▶ **ACTIVITY**: As the answer, set down the lines below from the one containing "let second := match" through the one containing "5 (some e.source) second))", exactly and inclusively, and no others.

-- SUPPLIED DATA follows --

/-- Two states agree on what the seal protects: descriptor words W0 to W2, reaction-set words, ZONES, POLICY,
SILWIN, SAFE and RBCHECK (R29). -/
structure State.SameProtected (s t : State) : Prop where
  words  : ∀ i : SourceId, (t.src i).w0 = (s.src i).w0 ∧ (t.src i).w1 = (s.src i).w1 ∧ (t.src i).w2 = (s.src i).w2
  sets   : ∀ k : SetId, (t.set k).wordA = (s.set k).wordA ∧ (t.set k).wordB = (s.set k).wordB
  policy : t.regs.zones = s.regs.zones ∧ t.regs.policy = s.regs.policy ∧ t.regs.silwin = s.regs.silwin
  levels : t.act.safe = s.act.safe ∧ t.act.rbcheck = s.act.rbcheck

end Sys2Proof.Machine
end

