/-- The expiry of the service deadline of an OVERRUN or COMPOUND top enters Lockdown with cause 5, the second source
being the one below the top, or the top's own on a stack of one; no mark is set and no occurrence arises, and at a tick
whose count of the top ends its deadline the steps that remain are abandoned (R94, R123, R132, R135). -/
def Obligations.NestedOverrunLocksDown : Prop :=
  ∀ (s : State) (e : StackEntry) (rest : List StackEntry) (n : Nat),
    s.mc.mode = .running → s.svc.stack = e :: rest → e.deadline = .runningDown n →
    (e.source = overrunId ∨ e.source = compoundId) →
      let second := match rest with | below :: _ => sourceBits below.source | [] => sourceBits e.source
      exec .nestedOverrun s = .next (endHappening
        (State.lockedBy { s with svc := { s.svc with stack := { e with deadline := .spent } :: rest } }
          5 (some e.source) second))
      ∧ (∀ (lines : BitVec 24) (readback : Word), s.CountingTick lines readback → n = 1 →
        ∃ t, exec (.scanTick lines readback) s = .next t
          ∧ t.tc.count = s.tc.count + 1
          ∧ t.mc.mode = .lockdown ∧ t.mc.lockrec = 5#4 ++ 0#2 ++ sourceBits e.source ++ second
          ∧ t.mc.locktick = (s.tc.count + 1).extractLsb' 0 16 ∧ t.mc.causeSeen = false
          ∧ t.svc = { s.svc with stack := { e with deadline := .spent } :: rest }
          ∧ t.srcs = s.srcs ∧ t.arb.waiting = s.arb.waiting ∧ t.dl = s.dl ∧ t.act.sets = s.act.sets
          ∧ t.arb.alert = true ∧ t.act.effective = s.act.safe)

-- SUPPLIED DATA concluded --

▶ **OUTPUT FOR THIS EXERCISE**:
      let second := match rest with | below :: _ => sourceBits below.source | [] => sourceBits e.source
      exec .nestedOverrun s = .next (endHappening
        (State.lockedBy { s with svc := { s.svc with stack := { e with deadline := .spent } :: rest } }
          5 (some e.source) second))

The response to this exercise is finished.